How Grocery Stores Are Feeding Fears

Supermarket chains say their loyalty cards reward faithful shoppers. Privacy advocates say they're no bargain at all

By Jane Black

On June 15, more than three dozen demonstrators gathered at the QFC grocery store in Seattle's Capitol Hill neighborhood. The group, which included pierced teenagers in leather jackets, middle-aged computer professionals, and one feisty, sign-swinging 70-year-old woman, had gathered to protest the store's new loyalty-card program. For two hours, they picketed, handed out leaflets, and chanted "No Cards!" and "One Price for All!"

In a city dominated by Microsoft, a.k.a. The Evil Empire, you have to wonder just why Seattle residents are so upset about supermarket loyalty cards, which QFC and almost every other grocery store chain around the country say are simply a way to reward loyal customers with discounts. Not so, say the protesters in Seattle and growing ranks of disgruntled shoppers around the country. They claim that the personal data and shopping information collected by supermarket companies from loyalty cards purchases violates their privacy rights and doesn't even save them money.

Longer-term, the impact of data collection could be far more disturbing. Using cards to track purchase histories, stores are beginning to segment customers into groups based on how much and how often they purchase. Such information will help stores target desirable -- read: profitable -- customers and cater to their needs.


  This is high priority in the grocery business. After all, the top 30% of customers account for 75% or more of sales, while the bottom 30% account for just 3%, according independent grocer Gary Hawkins, who also serves president of Syracuse (N.Y.) consulting firm DataWorks Marketing. Ultimately, the information could be used to tailor prices to individual shoppers -- much the way airlines charge vastly different prices for two seats on the same flight. While that makes economic sense, under a worst-case scenario, the system could discriminate against lower-income shoppers who may simply have less money to spend.

The strategy is called customer-specific marketing, and it's the supermarket industry's Holy Grail. The reason? In a nutshell, Wal-Mart. As grocery stores see revenues and profits flatten, Wal-Mart, with its low prices and huge selection, continues to lure shoppers.

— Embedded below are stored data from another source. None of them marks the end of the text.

def memoryWords : List (Instr × List Word) := [
  (.ld p7 .b16 true (x 1) ⟨3, x 2, .a64 0xFFF⟩, [0x2005E5C0, 0xFFF30000]),
  (.ld p7 .b64 false (v 2) ⟨3, x 2, .a96 1 ⟨.acq, .dev, some 6⟩⟩, [0x2109CDC1, 0x00130000, 0x000001AD]),
  (.ld p7 .b128 false (v 4) ⟨15, x 2, .a128 0xFFFFFF00 ⟨.none, .gang, none⟩⟩, [0x2111D1C2, 0x000F0000, 0x00000000, 0xFFFFFF00]),
  (.st p7 .b16 ⟨3, x 2, .a96 0 ⟨.rel, .sys, none⟩⟩ (x 4), [0x2001C5C5, 0x00030100, 0x00000012]),
  (.ldu p7 .b8 false (x 1) ⟨3, x 2, .a64 0⟩, [0x2005C1C8, 0x00030000]),
  (.lds p7 .b32 false (x 1) (x 2) 0x8000 (some ⟨.none, .gang, .clr⟩), [0x2005C9CD, 0x80000000, 0x00000040]),
  (.sts p7 .b32 (x 2) 4 none (x 5), [0x2001C9D0, 0x00040140]),
  (.ldp p7 .b32 false (x 1) (x 2) 4 3 ⟨.acq, .clu, .none⟩, [0x2005C9D5, 0x00040000, 0x00000983]),
  (.stp p7 .b32 (x 2) 4 1 ⟨.none, .gang, .none⟩ (x 5), [0x2001C9D9, 0x00040140, 0x00000081]),
  (.ldXs p7 (x 1) ⟨2, x 2, .a64 1⟩, [0x2005C1DC, 0x00120000]),
  (.stXs p7 ⟨2, x 2, .a64 1⟩ (x 3), [0x2001C1E0, 0x001200C0]),
  (.lda p7 .b32 false (x 1) (v 2) 8 none, [0x2005C9E4, 0x00080004]),
  (.sta p7 .b32 (v 2) 8 none (x 3), [0x2001C9E8, 0x000800C4]),
  (.pref p7 true ⟨2, x 3, .a64 0⟩, [0x3001C5EC, 0x00020000]),
  (.resv p7 ⟨2, x 3, .a64 5⟩, [0x3001C1F0, 0x00520000]),
  (.resvClr p7 ⟨2, x 0, .a64 0⟩, [0x0001C5F0, 0x00020000]),
  (.cctl p7 .wbinv (v 2) 4095, [0x2001C9F4, 0x0FFF0004]),
  (.arraySet p7 9 (v 4), [0x4025C1F8, 0x00000004]),
  (.arrayGet p7 (v 4) 9, [0x9111C5F8, 0x00000000]),
  (.arrayChk p7 true (v 4), [0x0111C9F8, 0x00010000])]

theorem test_decode_memory : memoryWords.all readsAs = true := by decide +kernel

def ticketsWords : List (Instr × List Word) := [
  (.tktLd p7 true (v 4) ⟨1, x 2, .a96 2 ⟨16, some 3⟩⟩, [0x2111E201, 0x00210000, 0x0000007F]),
  (.tktRdv p7 .b64 (some 2) (v 4) (v 6) (x 1), [0x6111EE04, 0x00020044]),
  (.tktRds p7 none (v 8) (v 4) (x 6), [0x4121C208, 0x00000184]),
  (.tktPoll p7 3 (v 4), [0x400DC20C, 0x00000004]),
  (.tktWaitany p7 (x 3) (x 4) 32 5, [0x400DC210, 0x00BF0000]),
  (.tktDrop p7 (some 1) (v 4), [0x4001E214, 0x00010004]),
  (.tktStat p7 (v 2) (v 4), [0x4109C218, 0x00000004])]

theorem test_decode_tickets : ticketsWords.all readsAs = true := by decide +kernel

def atomicsWords : List (Instr × List Word) := [
  (.atom p7 .mask (v 2) ⟨1, x 3, .a96 2 ⟨.acqrel, .dev, true, .b32, some 4, none⟩⟩ (v 6), [0x3109F241, 0x00211180, 0x000012AF]),
  (.red p7 .add ⟨1, x 3, .a96 0 ⟨.none, .gang, false, .b32, none, none⟩⟩ (x 6), [0x3001C245, 0x00010180, 0x00000080]),
  (.cas p7 (v 4) 9 (x 3) 0x10 ⟨.acq, .sys, false, .b64, none, none⟩ (v 6) (v 8), [0x3111C24A, 0x24481180, 0x000000D1, 0x00000010]),
  (.atoms p7 .xchg (x 4) (x 3) (.s96 0xFFF8) ⟨.none, .gang, false, .b32, none, some 2⟩ (x 6), [0x3011E24D, 0xFFF80180, 0x0000A080]),
  (.cass p7 (x 4) (x 3) 8 ⟨.none, .gang, false, .b32, none, none⟩ (x 6) (x 8), [0x3011C252, 0x00080180, 0x00000080, 0x00000008]),
  (.fence p7 .acqrel .dev false, [0x0001CE54, 0x00030000]),
  (.waita p7 (x 4) 2 (x 3) (x 5) 0xFFFFFFFC ⟨.acq, .dev, true, .b32, .geu, some 1, 4095⟩, [0x3011C25A, 0x00020140, 0x0FFF1EAD, 0xFFFFFFFC]),
  (.lineClr p7 ⟨2, x 9, .a64 0⟩, [0x9001C25C, 0x00020000])]

theorem test_decode_atomics : atomicsWords.all readsAs = true := by decide +kernel
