/-- An operand of a uniform instruction. -/
inductive USrc where
  /-- uniform register -/
  | reg (n : Nat)
  /-- a value formed when the instruction issued -/
  | imm (w : Word)
  deriving DecidableEq, Repr

/-- The width of the elements of a lane (R198). -/
inductive Width where
  | w32 | h2 | b4
  deriving DecidableEq, Repr

/-- A floating-point format (R194). -/
inductive FFmt where
  | fp32 | bf16 | fp16
  deriving DecidableEq, Repr

/-- An element type of CVT (R267). -/
inductive CvtType where
  | f32 | bf16 | fp16 | i32 | u32 | i16 | i8 | u8
  deriving DecidableEq, Repr

/-- A lane operation on up to three 32-bit operands: the sources in the order of the assembly line, the old
destination last where it is read (R257 to R268, R271). -/
inductive LOp where
  | add (w : Width) | sub (w : Width) | mul | mulHi | mulHiu | mad | div | divu | rem | remu
  | and | or | xor | andn | shl | shr | sar
  | min (w : Width) (unsigned : Bool) | max (w : Width) (unsigned : Bool)
  | abs | neg | clz | popc | brev | ffs | bfx | bfxs | bfi | sel | mov | lea (shift : Nat)
  | fadd | fsub | fmul | ffma | ffms | fdiv | fsqrt | fmin | fmax | fabs | fneg | fcpsgn | fclass
  | special (f : Nat)
  | hadd (f : FFmt) | hsub (f : FFmt) | hmul (f : FFmt) | hfma (f : FFmt) | hfms (f : FFmt)
  | hmin (f : FFmt) | hmax (f : FFmt)
  | cvt (src dst : CvtType)
  | packH | packB | unpackH | unpackB | hrnd
  deriving DecidableEq, Repr

/-- A lane comparison (R259, R263). -/
inductive LCmp where
  | eq | ne | lt | le | gt | ge | ltu | leu | gtu | geu
  | feq | fne | flt | fle | fgt | fge | unordered | ordered
  deriving DecidableEq, Repr

/-- A cross-lane operation (R273, R275 to R277). -/
inductive XOp where
  | shflIdx | shflUp | shflDown | shflXor
  | red (op : Nat) | scan (op : Nat)
  | matchBits | matchFloat | bcast
  deriving DecidableEq, Repr

/-- An operand of a lane instruction. -/
inductive VSrc where
  /-- vector register -/
  | v (n : Nat)
  /-- low or high 32 bits of a uniform register -/
  | u (n : Nat) (hi : Bool)
  /-- a value formed when the instruction issued -/
  | imm (w : Lane)
  /-- predicate bit of the lane -/
  | p (n : Nat)
  /-- lane index: in the team, in the swath, in the plot, or the swath's index (R260) -/
  | index (k : Nat)
  deriving DecidableEq, Repr

/-- A capturable instruction (R160) as data: what it reads, computes and writes. -/
inductive Cap where
  /-- uniform arithmetic -/
  | uni (op : UOp) (d : Nat) (a b : USrc)
  /-- SLD and SST (R235) -/
  | umem (load plain : Bool) (size : Nat) (off : Word) (a d : Nat)
  /-- a lane operation -/
  | lane (op : LOp) (d : Nat) (srcs : List VSrc)
  /-- a lane comparison into a predicate -/
  | lcmp (op : LCmp) (pd a b : Nat)
  /-- a cross-lane operation -/
  | cross (op : XOp) (d a : Nat) (b : VSrc)
  /-- SREAD (R277) -/
  | sread (d a b : Nat)
  /-- LDG, STG, LDP, STP (R279) -/
  | lmem (load plain : Bool) (size hint x s d : Nat)
  deriving DecidableEq, Repr

/-- A source copied into operand slots (R162); `poison` lists the poisoned lane pairs of a vector register, the poisoned 64-bit words
of a predicate register, or 0 for a poisoned uniform register (R51). -/
structure Frozen where
  reg : RegRef
  lanes : FMap Lane
  word : Word
  pred : Mask
  poison : List Nat
  deriving DecidableEq, Repr

/-- A captured instruction (R162). -/
structure Entry where
  cap : Cap
  pc : Word
  bits : Nat
  nbits : Nat
  mask : Mask
  rm : Nat
  plot : Nat
  frozen : List Frozen
  slots : Nat
  deriving DecidableEq, Repr

/-! ## Claims -/

/-- A tensor descriptor (R78, R79). -/
structure Desc where
  sspace : Bool
  dspace : Bool
  dpeer : Bool
  pmod : Nat
  esize : Nat
  src : Nat
  dst : Nat
  ext : List Nat
  sstr : List Nat
  dstr : List Nat
  deriving DecidableEq, Repr

/-- The state of a claim slot (R86). -/
inductive ClaimState where
  | free | claiming | held | flowing | pending | revoked
  deriving DecidableEq, Repr

/-- A claim slot (R86, R96): its word, and what the engine records of the claim. -/
structure Claim where
  state : ClaimState
  cause : Nat
  total : Nat
  desc : Desc
  die : Nat
  pins : List TlbEntry
  stale : Bool
  route : Option Word
  alternate : Option Word
  peerBase : Nat
  peerCount : Nat
  prior : ClaimState
  priorCause : Nat
  priorTotal : Nat
  deriving DecidableEq, Repr

/-! ## Teams -/

/-- What a byte of memory that nothing has written reads as (logs 2, 4 and 5). -/
abbrev unlistedByte : Byte := 0

/-- Memory by address: the bytes that differ from `unlistedByte`. -/
abbrev Memory := FMap Byte

/-- The one canonical form of memory: addresses strictly rising, no entry that reads as an unlisted address does. -/
def Memory.wf (m : Memory) : Bool := mapWf unlistedByte m

/-- The privilege level of a team (R348). -/
inductive Level where
  | user | supervisor
  deriving DecidableEq, Repr

/-- What a parked team waits for (R151). -/
inductive Park where
  /-- ACWAIT or JOIN on the counter at a slice's byte (R98, R157) -/
  | counter (slice off dest : Nat)
  /-- BAR (R246) -/
  | barrier
  /-- a blocked STEP for boundary `n` (R127) -/
  | step (n : Nat)
  /-- migrate-on-touch (R55) -/
  | migration (id : Nat)
  /-- a host-queue fault (R352) -/
  | fault
  /-- a guest-table event (R68): the address at which the main stream goes on if the team is pre-empted, or none where the head of the
  closure made the store (R70) -/
  | guest (again : Option Word)
  /-- SLEEP (R248): the module's time at issue, and the clocks it lasts -/
  | sleep (since clocks : Nat)
  /-- CLAIM before it is HELD (R83) -/
  | claim (slot : Nat)
  /-- FLOW that holds at issue (R92) -/
  | flow (slot off len : Nat) (ctr : Word)
  /-- MLEASE in the arbiter's queue (R180) -/
  | lease
  /-- KEYDEL until the index is RETIRED (R328) -/
  | keydel (index : Nat)
  /-- TLBINV until the acknowledgement (R72) -/
  | invalidation (id : Nat)
  /-- COLL or A2AV before the workgroup has arrived, or while it reserves (R319) -/
  | collective
  /-- a TLBINV under SHADOW = 1 until the host answers its event (R69) -/
  | shadow
  /-- the host has answered that the team retires, and its accesses or its flow are still under way (R248, R354) -/
  | retire
  deriving DecidableEq, Repr

/-- The state of a team (R151). ISSUING lasts within a step and is not a state between steps. -/
inductive Status where
  /-- no team is here -/
  | vacant
  | ready
  | parked (why : Park)
  /-- an instruction waits at issue for an empty closure, or for room for so many operand slots (R160, R162) -/
  | draining (need : Option Nat)
  | blocked
  /-- a trap waits for TRAP_ENTRY (R349) -/
  | trapping
  /-- a pre-emption request waits for PREEMPT_SAVE (R167) -/
  | preempting
  | preempted
  | retired
  deriving DecidableEq, Repr

/-- A trap (R346): its cause, what `%tval` and `%fmask` receive (`none`: the spec states no `%fmask` for it, and a free one is
drawn when it is reported, log 16), its report code, whether the instruction completed (DONE), whether it is an instruction
fetch, and what the record's EPC is. -/
structure Trap where
  code : Nat
  tval : Word
  fmask : Option Mask
  report : Nat
  done : Bool
  fetch : Bool
  epc : Word
  deriving DecidableEq, Repr

/-- A trap taken or to be taken: the trap, and whether a closure instruction raised it (R163). -/
structure TakenTrap where
  trap : Trap
  deferred : Bool
  deriving DecidableEq, Repr

/-- A team's fault record (R352): the trap, `%time` at the trap, and the record's SEQ once it is written. -/
structure FaultRecord where
  taken : TakenTrap
  time : Word
  seq : Option Nat
  deriving DecidableEq, Repr

/-- The latest flashback point (R164): RESUME, and the state it records (R167). -/
structure Point where
  resume : Word
  mode : Word
  plot : Nat
  defer : Nat
  stepNo : Nat
  deriving DecidableEq, Repr

/-- A 64-byte record of a recipe table (R165). -/
structure Recipe where
  resume : Word
  rebuild : Word
  vlive : Nat
  slive : Nat
  tlive : Nat
  alive : Nat
  plive : Nat
  deriving DecidableEq, Repr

Supermarkets need to fight back. But they don't want to compete on price, says DataWorks' Hawkins. "They need to extend special prices, but only to certain customer segments," he says. "As stores begin to better understand the data they're collecting, they'll use it not just for marketing but to develop new metrics to manage and serve customers."


  Hawkins is already experimenting along these lines in his own store in Syracuse, Green Hills Farms. The grocery uses shopper information to assist in selecting products, allocating category shelf space, and deciding what products to discontinue. For Hawkins, it just makes economic sense to provide more of the products that his higher-spending, more profitable customers desire.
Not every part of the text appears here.